-- ==== Sys2Proof/Machine/Redundancy.lean ====
section
/-! DEFINITION. Controller redundancy (14_controller_redundancy.md): controller states (R409 to R411), comparison and
arbitration (R412 to R417), switch-over (R418 to R424), the state copy (R425 to R428), standby health (R429 to R431) and
the return through SYNCING (R432 to R434). -/

namespace Sys2Proof.Machine

open Sys2Proof

/-! ### Controller states -/

/-- The power domain of a controller. -/
def ctlDomain (c : Ctl) : Nat := 48 + ctlNum c

/-- A controller changes its state: the interrupt of STATE_IRQ_EN, and the Loupe units of one that leaves ACTIVE and
STANDBY stop (R384). -/
def State.setCtlState (s : State) (c : Ctl) (st : CtlState) : State :=
  let x := s.ctlRed c
  if x.state = st then s
  else
    let s1 := (s.setCtlRed c { x with state := st }).irqIf Reg.RED_CTRL 3 4
    if x.state.upright && !st.upright then s1.stopLoupes c else s1

/-- The other controller of the active one is STANDBY. -/
def State.standby? (s : State) : Option Ctl :=
  match s.active? with
  | none => none
  | some c => if (s.ctlRed (otherCtl c)).state = .standby then some (otherCtl c) else none

/-- The comparison begins afresh: no mismatch is held, and the clean run is 0. -/
def State.clearCompare (s : State) : State :=
  { s with red := { s.red with mism := [], mismPrev := [], mismRun := 0, arbM := none, cleanRun := 0, lateAt := []
                               lateRun := 0, suspectMism := 0, dirty := false, copyOut := 0 } }

/-- A controller goes to ISOLATED. -/
def State.isolateCtl (s : State) (c : Ctl) : State :=
  let x := s.ctlRed c
  let s1 := { s with red := { s.red with syncPhase := if x.state = CtlState.syncing then 0 else s.red.syncPhase } }
  let s2 := s1.setCtlState c .isolated
  (s2.setCtlRed c { s2.ctlRed c with suspect := false, follow := none }).clearCompare

/-- A standby becomes ISOLATED with a lasting fault with it as source. -/
def State.isolateFaulty (s : State) (c : Ctl) : State := (s.isolateCtl c).raiseCtl c 2

/-- The standby becomes SUSPECT (R416, R426, R427). -/
def State.setSuspect (s : State) (c : Ctl) : State :=
  let x := s.ctlRed c
  if x.suspect then s
  else
    let s1 := s.setCtlRed c { x with suspect := true }
    (({ s1 with red := { s1.red with suspectMism := 0 } }).bump 0x700030 1).irqIf Reg.RED_CTRL 2 4

/-! ### Heater codes (R55, R131, R142, R420) -/

/-- The heater code of an element in the active controller reaches its channel, and that of the other controller the
shadow limiter; that of a parked element stays (R32); while no comparison takes place the shadow follows the output. The first code clears UNWRITTEN. -/
def State.applyHeater (s : State) (e : Nat) : State :=
  let c := s.chan e
  let ac := s.actCtl
  let x := s.elem ac e
  if x.mode = .off ∨ c.phase ≠ .idle ∨ s.domOn (50 + quadrantOf e) = false ∨ s.isParked e = true then s
  else
    let cmp := s.comparing
    s.setChan e { c with
      latest := x.heater
      latestSb := if cmp then (s.elem (otherCtl ac) e).heater else x.heater
      outSb := if cmp then c.outSb else c.out
      countSb := if cmp then c.countSb else c.count
      unwritten := c.unwritten && decide (x.mode = .hold) }
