/-- RESTRUCTURE_SWITCH. The new engine lists serve from the next sample boundary. -/
def State.restructureSwitch (s : State) : State :=
  match s.switchDue, s.img.staged with
  | true, some m =>
    let s1 := { s with img := { s.img with
      ports := imagePorts m, tenants := imageTenants m, nextEngines := some (imageEngines m), inForce := some m, phase := .none } }
    let s2 := s1.keepTenants.epochsAll
    let s3 := match bodyOf m.sections secCalendar with
      | some b => s2.switchCalendar b
      | none => s2
    let s4 := (s3.chips.toList.flatMap fun x => x.voq).foldl State.switchDiscard s3
    let s5 := (s4.setGState s4.glb.rsReturn).dropPorts.startAll
    s5.imgEnds 0x13 0
  | _, _ => s

/-! ### The commands -/

/-- IMAGE_VERIFY_DONE (R480). -/
def execImageVerifyDone (s : State) : Host.Outcome State Fault Refusal := .next s.imageVerified
/-- APPLY_END (R493). -/
def execApplyEnd (s : State) : Host.Outcome State Fault Refusal := .next s.applyEnd
/-- RESTRUCTURE_SWITCH (R494). -/
def execRestructureSwitch (s : State) : Host.Outcome State Fault Refusal := .next s.restructureSwitch

end Sys2Proof.Machine
end

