-- ==== Sys2Proof/Machine/Step.lean ====
section
/-! DEFINITION. The step: take the command at the front of the queue and run it on the state with the queue's rest. -/

namespace Sys2Proof.Machine

open Sys2Proof

/-- One step. On an empty queue the block idles (DESIGN CHOICE, assumption 2). -/
def step (s : State) : Host.Outcome State Fault Refusal :=
  match s.pending with
  | [] => .next s
  | c :: rest => exec c { s with pending := rest }

/-- The state with the command that a word spells at the front of its queue; s where the word spells none. -/
def State.withFetchWord (s : State) (nbits w : Nat) : State :=
  match decodeTableWord nbits w with
  | none => s
  | some c => { s with pending := c :: s.pending }

end Sys2Proof.Machine
end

INSTRUCTIONS TO FOLLOW —
Counting only lines that contain the word "else", how many are there in the records above? Give the number alone.

REPLY TO THE TASK —
9